The Earth is pocked with roughly 190 major meteor craters, yet scientists only know the age of just a few. Recently, A NASA scientist analyzed the age of the Yarrabubba meteor crater in Australia and found it to be 2.229 billion years old, making it now the oldest crater currently known.
“It’s 200 million years older than the previously oldest known crater, which was the over 200-kilometer Vredefort Dome crater in South Africa,” said Timmons Erickson, a research scientist with the Astromaterials Research and Exploration Science division, or ARES, at NASA’s Johnson Space Center.
Erickson made the discovery leading a team of researchers that included Christopher Kirkland, Nicholas Timms, and Aaron Cavosie from Curtin University in Australia and Thomas Davison from Imperial College London. The researchers recently announced their findings in the journal Nature Communications.
Scientists are interested in dating the age of meteor strikes because these impacts likely played significant roles in the environmental development and history of our planet.
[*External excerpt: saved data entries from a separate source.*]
-- ==== Sys2Proof/Certificates/Slice0/Obligations.lean ====
section
/-! DEFINITION. The statements for the provers. Each docstring names the rule of spec/ it formalises. -/

open Sys2Proof Sys2Proof.Machine

/-! ### Encodings -/

/-- Words written out from 30_encoding R101, R110 and R114 decode to the instructions they stand for. -/
def Obligations.SpecWordsDecode : Prop :=
  decode .command [0x02#8, 0x01#8] = .instr (.connect 1#8) 2 ∧
  decode .command [0x03#8] = .instr .disconnect 1 ∧
  decode .command [0x04#8, 0x02#8, 0x64#8, 0x00#8, 0x05#8, 0x01#8] = .instr (.xferCfg 2#8 100#16 261#16) 6 ∧
  decode .command [0x11#8, 0x20#8, 0x4e#8, 0x00#8, 0x00#8] = .instr (.swjClock 20000#32) 5 ∧
  decode .command [0x15#8, 0x01#8, 0x05#8] = .instr (.jtagCfg [5#8]) 3 ∧
  decode .request [0x0e#8] = .instr (.dpR 3#2) 1 ∧
  decode .request [0x13#8, 0x01#8, 0x00#8, 0x00#8, 0x80#8] = .instr (.apRM 0#2 0x80000001#32) 5 ∧
  decode .request [0x20#8, 0xff#8, 0x00#8, 0x00#8, 0x00#8] = .instr (.mask 255#32) 5 ∧
  decode .blockRequest [0x0d#8] = .instr (.tbWrite true 3#2) 1 ∧
  decode .wireHeader [0xa5#8] = .instr (.swdHeader 2#4) 1

/-- R115: the 16 SWD headers; and R114: the header of port request r is `0x81 | (r << 1) | (parity(r) << 5)`, bit by bit. -/
def Obligations.HeaderFormula : Prop :=
  ((List.range 16).map fun r => headerByte (BitVec.ofNat 4 r)) =
      [0x81#8, 0xa3#8, 0xa5#8, 0x87#8, 0xa9#8, 0x8b#8, 0x8d#8, 0xaf#8,
        0xb1#8, 0x93#8, 0x95#8, 0xb7#8, 0x99#8, 0xbb#8, 0xbd#8, 0x9f#8] ∧
  ∀ r : BitVec 4,
    headerByte r =
        0x81#8 ||| (r.zeroExtend 8 <<< 1) ||| ((BitVec.ofBool (parityOf r)).zeroExtend 8 <<< 5) ∧
      (headerByte r).getLsbD 0 = true ∧ (headerByte r).getLsbD 1 = r.getLsbD 0 ∧
      (headerByte r).getLsbD 2 = r.getLsbD 1 ∧ (headerByte r).getLsbD 3 = r.getLsbD 2 ∧
      (headerByte r).getLsbD 4 = r.getLsbD 3 ∧
      (headerByte r).getLsbD 5 = (r.getLsbD 0 ^^ r.getLsbD 1 ^^ r.getLsbD 2 ^^ r.getLsbD 3) ∧
      (headerByte r).getLsbD 6 = false ∧ (headerByte r).getLsbD 7 = true

/-- Decoding an encoded well-formed instruction gives it back, at every operand value and whatever bytes follow
(30_encoding R100, R101, R104, R110, R114). -/
def Obligations.DecodeEncode : Prop :=
  ∀ (i : Instr) (c : Context) (bs tail : List Byte),
    WellFormed i → i.context = some c → encode i = some bs → decode c (bs ++ tail) = .instr i bs.length

/-- What the decoder answers is a well-formed instruction of its context, of at least one and at most the bytes there. -/
def Obligations.DecodedIsWellFormed : Prop :=
  ∀ (c : Context) (bs : List Byte) (i : Instr) (n : Nat),
    decode c bs = .instr i n → WellFormed i ∧ i.context = some c ∧ 1 ≤ n ∧ n ≤ bs.length

/-- An instruction is read from its own bytes only: what follows its last field is not read (44_commands R280). -/
def Obligations.DecodeReadsOnlyItsBytes : Prop :=
  ∀ (c : Context) (bs tail : List Byte) (i : Instr) (n : Nat),
    decode c bs = .instr i n → decode c (bs.take n ++ tail) = .instr i n
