-- ==== Sys2Proof/Laws/BitEngine.lean ====
section
/-! SUPPORT. What each cycle primitive and each sequence of them leaves: the exact records, the samples, and everything
that stays as it was. -/

namespace Sys2Proof.Machine

/-! ### Frames compose -/

theorem WireFrame.refl (s : State) : WireFrame s s := ⟨rfl, rfl, rfl, rfl, rfl, rfl, rfl, rfl, rfl, rfl, rfl⟩

theorem WireFrame.trans {s t u : State} (h : WireFrame s t) (k : WireFrame t u) : WireFrame s u :=
  ⟨k.params.trans h.params, k.driver.trans h.driver, k.mem.trans h.mem, k.work.trans h.work, k.phase.trans h.phase,
    k.batch.trans h.batch, k.framing.trans h.framing, k.recv.trans h.recv, k.sendFail.trans h.sendFail,
    k.sent.trans h.sent, k.ret.trans h.ret⟩

theorem TransferFrame.refl (s : State) : TransferFrame s s := ⟨rfl, rfl, rfl, rfl, rfl, rfl, rfl, rfl, rfl, rfl, rfl⟩

theorem TransferFrame.trans {s t u : State} (h : TransferFrame s t) (k : TransferFrame t u) : TransferFrame s u :=
  ⟨k.params.trans h.params, k.driver.trans h.driver, k.mem.trans h.mem, k.work.trans h.work, k.phase.trans h.phase,
    k.batch.trans h.batch, k.framing.trans h.framing, k.recv.trans h.recv, k.sendFail.trans h.sendFail,
    k.sent.trans h.sent, k.ret.trans h.ret⟩

theorem WireFrame.toTransferFrame {s t : State} (h : WireFrame s t) : TransferFrame s t :=
  ⟨h.params, h.driver, h.mem, by rw [h.work], h.phase, h.batch, h.framing, h.recv, h.sendFail, h.sent, h.ret⟩

theorem QuietFrame.refl (s : State) : QuietFrame s s := ⟨rfl, rfl, rfl, rfl, rfl, rfl, rfl, rfl⟩

theorem QuietFrame.trans {s t u : State} (h : QuietFrame s t) (k : QuietFrame t u) : QuietFrame s u :=
  ⟨k.params.trans h.params, k.pins.trans h.pins, k.trace.trans h.trace, k.input.trans h.input, k.sent.trans h.sent,
    k.taps.trans h.taps, k.ret.trans h.ret, k.free.trans h.free⟩

/-! ### One cycle -/

/-- A released clock cycle appends one record without levels (R156). -/
theorem clockCycle_released {s : State} (h : s.pins.swdioOe = .low) :
    clockCycle s = { s with pins := { s.pins with clk := .high }
                            trace := s.trace ++ [.swd false none none s.driver.halfDelay] } := by
  simp [clockCycle, h, readLevel, drivenOut, emit]

/-- A write cycle appends one record with the driven level (R157). -/
theorem writeCycle_eq (b : Bool) (s : State) :
    writeCycle b s = { s with pins := { s.pins with swdioOut := levelOf b, clk := .high }
                              trace := s.trace ++ [.swd true (some b) none s.driver.halfDelay] } := rfl

/-- A read cycle draws one sample and appends one record with it (R158). -/
theorem readCycle_eq (s : State) : ∃ q, (readCycle s).2 =
    { s with pins := { s.pins with clk := .high }
             trace := s.trace ++ [.swd false none (some (readCycle s).1) s.driver.halfDelay]
             input := { s.input with swdio := q, swdioDrawn := s.input.swdioDrawn + 1 } } := by
  obtain ⟨q, hq⟩ := drawSwdio_state s
  exact ⟨q, by simp [readCycle, hq, emit]⟩

theorem readCycle_queue {s : State} {b : Bool} {bs : List Bool} (h : s.input.swdio = b :: bs) :
    readCycle s = (b, { s with pins := { s.pins with clk := .high }
                               trace := s.trace ++ [.swd false none (some b) s.driver.halfDelay]
                               input := { s.input with swdio := bs, swdioDrawn := s.input.swdioDrawn + 1 } }) := by
  simp [readCycle, drawSwdio_queue h, emit]

/-- A JTAG cycle draws one sample, appends one record with it, and steps every observed TAP (R160, R47). -/
theorem jcycle_eq (tms tdi : Bool) (s : State) : ∃ q, (jcycle tms tdi s).2 =
    { s with pins := { s.pins with tms := levelOf tms, tdi := levelOf tdi, clk := .high }
             trace := s.trace ++ [.jtag tms tdi (jcycle tms tdi s).1 s.driver.halfDelay]
             taps := s.taps.map (Tap.next tms)
             input := { s.input with tdo := q, tdoDrawn := s.input.tdoDrawn + 1 } } := by
  obtain ⟨q, hq⟩ := drawTdo_state { s with pins := { s.pins with tms := levelOf tms, tdi := levelOf tdi } }
  exact ⟨q, by simp [jcycle, hq, emit]⟩

theorem jcycle_queue {s : State} {tms tdi b : Bool} {bs : List Bool} (h : s.input.tdo = b :: bs) :
    (jcycle tms tdi s).1 = b ∧ (jcycle tms tdi s).2.input.tdo = bs := by
  have hd := drawTdo_queue (s := { s with pins := { s.pins with tms := levelOf tms, tdi := levelOf tdi } }) h
  simp [jcycle, hd]

/-! ### Sequences -/

/-- `n` released clock cycles append `n` records without levels. -/
theorem clockCycles_released (n : Nat) {s : State} (h : s.pins.swdioOe = .low) : ∃ c,
    clockCycles n s = { s with pins := { s.pins with clk := c }
                               trace := s.trace ++ releasedRecords n s.driver.halfDelay } := by
  induction n generalizing s with
  | zero => exact ⟨s.pins.clk, by simp [clockCycles, releasedRecords]⟩
  | succ n ih =>
    obtain ⟨c, hc⟩ := ih (s := clockCycle s) (by rw [clockCycle_released h]; exact h)
    refine ⟨c, ?_⟩
    rw [clockCycles, hc, clockCycle_released h]
    simp [releasedRecords, List.replicate_succ]

/-- Writing bits appends one record a bit; the line is left at the last bit (R77, R157). -/
theorem writeBits_eq (bs : List Bool) (s : State) : ∃ p,
    writeBits bs s = { s with pins := p, trace := s.trace ++ writeRecords bs s.driver.halfDelay } ∧
      p.swdioOe = s.pins.swdioOe := by
  induction bs generalizing s with
  | nil => exact ⟨s.pins, by simp [writeBits, writeRecords], rfl⟩
  | cons b bs ih =>
    obtain ⟨p, hp, ho⟩ := ih (writeCycle b s)
    refine ⟨p, ?_, by rw [ho, writeCycle_eq]⟩
    rw [writeBits, hp, writeCycle_eq]
    simp [writeRecords]

/-- Reading `n` bits draws `n` samples and appends one record for each (R77, R158). -/
theorem readBits_eq (n : Nat) (s : State) : ∃ q c,
    (readBits n s).1.length = n ∧
      (readBits n s).2 = { s with pins := { s.pins with clk := c }
                                  trace := s.trace ++ readRecords (readBits n s).1 s.driver.halfDelay
                                  input := { s.input with swdio := q, swdioDrawn := s.input.swdioDrawn + n } } := by
  induction n generalizing s with
  | zero => exact ⟨s.input.swdio, s.pins.clk, rfl, by simp [readBits, readRecords]⟩
  | succ n ih =>
    obtain ⟨q0, h0⟩ := readCycle_eq s
    obtain ⟨q, c, hl, he⟩ := ih (readCycle s).2
    refine ⟨q, c, by simp [readBits, hl], ?_⟩
    simp only [readBits]
    rw [he, h0]
    simp [readRecords, Nat.add_comm 1 n, Nat.add_assoc]

theorem readBits_queue (bs rest : List Bool) {s : State} (h : s.input.swdio = bs ++ rest) :
    (readBits bs.length s).1 = bs ∧ (readBits bs.length s).2.input.swdio = rest := by
  induction bs generalizing s with
  | nil => exact ⟨rfl, h⟩
  | cons b bs ih =>
    have hb := readCycle_queue (bs := bs ++ rest) (b := b) (s := s) h
    obtain ⟨h1, h2⟩ := ih (s := (readCycle s).2) (by rw [hb])
    exact ⟨by simp [readBits, h1, congrArg Prod.fst hb], by simpa [readBits] using h2⟩

/-- A sequence of JTAG cycles: one sample and one record a cycle, and every observed TAP runs over the TMS values. -/
theorem jrun_eq (cs : List (Bool × Bool)) (s : State) : ∃ q p,
    (jrun cs s).1.length = cs.length ∧
      (jrun cs s).2 = { s with pins := p
                               trace := s.trace ++ jtagRecords cs (jrun cs s).1 s.driver.halfDelay
                               taps := s.taps.map (fun t => Tap.run t (cs.map Prod.fst))
                               input := { s.input with tdo := q, tdoDrawn := s.input.tdoDrawn + cs.length } } ∧
        p.swdioOe = s.pins.swdioOe ∧ p.swdioOut = s.pins.swdioOut := by
  induction cs generalizing s with
  | nil => exact ⟨s.input.tdo, s.pins, rfl, by simp [jrun, jtagRecords, Tap.run], rfl, rfl⟩
  | cons d ds ih =>
    obtain ⟨q0, h0⟩ := jcycle_eq d.1 d.2 s
    obtain ⟨q, p, hl, he, ho, hu⟩ := ih (jcycle d.1 d.2 s).2
    refine ⟨q, p, by simp [jrun, hl], ?_, by rw [ho, h0], by rw [hu, h0]⟩
    simp only [jrun]
    rw [he, h0]
    simp [jtagRecords, Tap.run, Nat.add_comm 1 ds.length, Nat.add_assoc, Function.comp_def]

theorem jrun_queue (cs : List (Bool × Bool)) (bs rest : List Bool) {s : State} (hl : bs.length = cs.length)
    (h : s.input.tdo = bs ++ rest) : (jrun cs s).1 = bs ∧ (jrun cs s).2.input.tdo = rest := by
  induction cs generalizing s bs with
  | nil =>
    obtain rfl : bs = [] := List.length_eq_zero_iff.mp hl
    exact ⟨rfl, h⟩
  | cons d ds ih =>
    obtain _ | ⟨b, bs⟩ := bs
    · simp at hl
    · obtain ⟨h1, h2⟩ := jcycle_queue (tms := d.1) (tdi := d.2) (b := b) (bs := bs ++ rest) (s := s) h
      obtain ⟨h3, h4⟩ := ih bs (by simpa using hl) h2
      exact ⟨by simp [jrun, h1, h3], by simpa [jrun] using h4⟩

/-! ### Frames of the sequences -/

theorem clockCycles_frame (n : Nat) (s : State) : WireFrame s (clockCycles n s) := by
  induction n generalizing s with
  | zero => exact .refl s
  | succ n ih =>
    refine WireFrame.trans ?_ (ih _)
    obtain ⟨n1, h1⟩ := readLevel_state s.pins.swdioOe s
    unfold clockCycle drivenOut
    simp only [h1]
    split
    · obtain ⟨n2, h2⟩ := readLevel_state s.pins.swdioOut { s with free := n1 }
      simp only [h2]
      exact ⟨rfl, rfl, rfl, rfl, rfl, rfl, rfl, rfl, rfl, rfl, rfl⟩
    · exact ⟨rfl, rfl, rfl, rfl, rfl, rfl, rfl, rfl, rfl, rfl, rfl⟩

theorem writeBits_frame (bs : List Bool) (s : State) : WireFrame s (writeBits bs s) := by
  obtain ⟨p, hp, -⟩ := writeBits_eq bs s
  rw [hp]; exact ⟨rfl, rfl, rfl, rfl, rfl, rfl, rfl, rfl, rfl, rfl, rfl⟩

theorem readCycle_frame (s : State) : WireFrame s (readCycle s).2 := by
  obtain ⟨q, hq⟩ := readCycle_eq s
  rw [hq]; exact ⟨rfl, rfl, rfl, rfl, rfl, rfl, rfl, rfl, rfl, rfl, rfl⟩

theorem readBits_frame (n : Nat) (s : State) : WireFrame s (readBits n s).2 := by
  obtain ⟨q, c, -, he⟩ := readBits_eq n s
  rw [he]; exact ⟨rfl, rfl, rfl, rfl, rfl, rfl, rfl, rfl, rfl, rfl, rfl⟩

theorem jrun_frame (cs : List (Bool × Bool)) (s : State) : WireFrame s (jrun cs s).2 := by
  obtain ⟨q, p, -, he, -⟩ := jrun_eq cs s
  rw [he]; exact ⟨rfl, rfl, rfl, rfl, rfl, rfl, rfl, rfl, rfl, rfl, rfl⟩

/-- A direction change touches only SWDIO and the failure schedule. -/
theorem swdOutEnable_frame (v : Bool) (s : State) : (swdOutEnable v s).Ends (WireFrame s) := by
  unfold swdOutEnable
  rcases pinDirection_cases s with ⟨h, -⟩ | ⟨k, -, h⟩ <;> rw [h]
  · trivial
  · exact ⟨rfl, rfl, rfl, rfl, rfl, rfl, rfl, rfl, rfl, rfl, rfl⟩

theorem swdOutDisable_frame (s : State) : (swdOutDisable s).Ends (WireFrame s) := by
  unfold swdOutDisable
  rcases pinDirection_cases s with ⟨h, -⟩ | ⟨k, -, h⟩ <;> rw [h]
  · trivial
  · exact ⟨rfl, rfl, rfl, rfl, rfl, rfl, rfl, rfl, rfl, rfl, rfl⟩

theorem undefinedData_frame (s : State) : WireFrame s (undefinedData s).2 :=
  ⟨rfl, rfl, rfl, rfl, rfl, rfl, rfl, rfl, rfl, rfl, rfl⟩

end Sys2Proof.Machine
end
For example, many people are familiar with the theory that dinosaurs were wiped out by a climatic chain reaction, triggered by a meteor that struck Mexico’s Yucatan Peninsula 66 million years ago.
“Scientists wonder how meteor impacts might relate to the formation of the continents. We also would like to know when the frequency of meteor impacts declined to the point where life could emerge and thrive,” said Erickson. “These are all big questions in the field of science.”
The Yarrabubba impact structure Erickson studied is located in a very remote part of Western Australia. The original crater is believed to have been 70 kilometers (43 miles) across, though its remnant today is only 20 kilometers (12 miles).
The site is so old that today it doesn’t look like the typical impact crater that would have a clearly visible rim and deep bowl. Instead, Yarrabubba’s once-defining features have been worn away by wind, rain and other natural forces, leaving only overgrown rocky outcrops and ridges.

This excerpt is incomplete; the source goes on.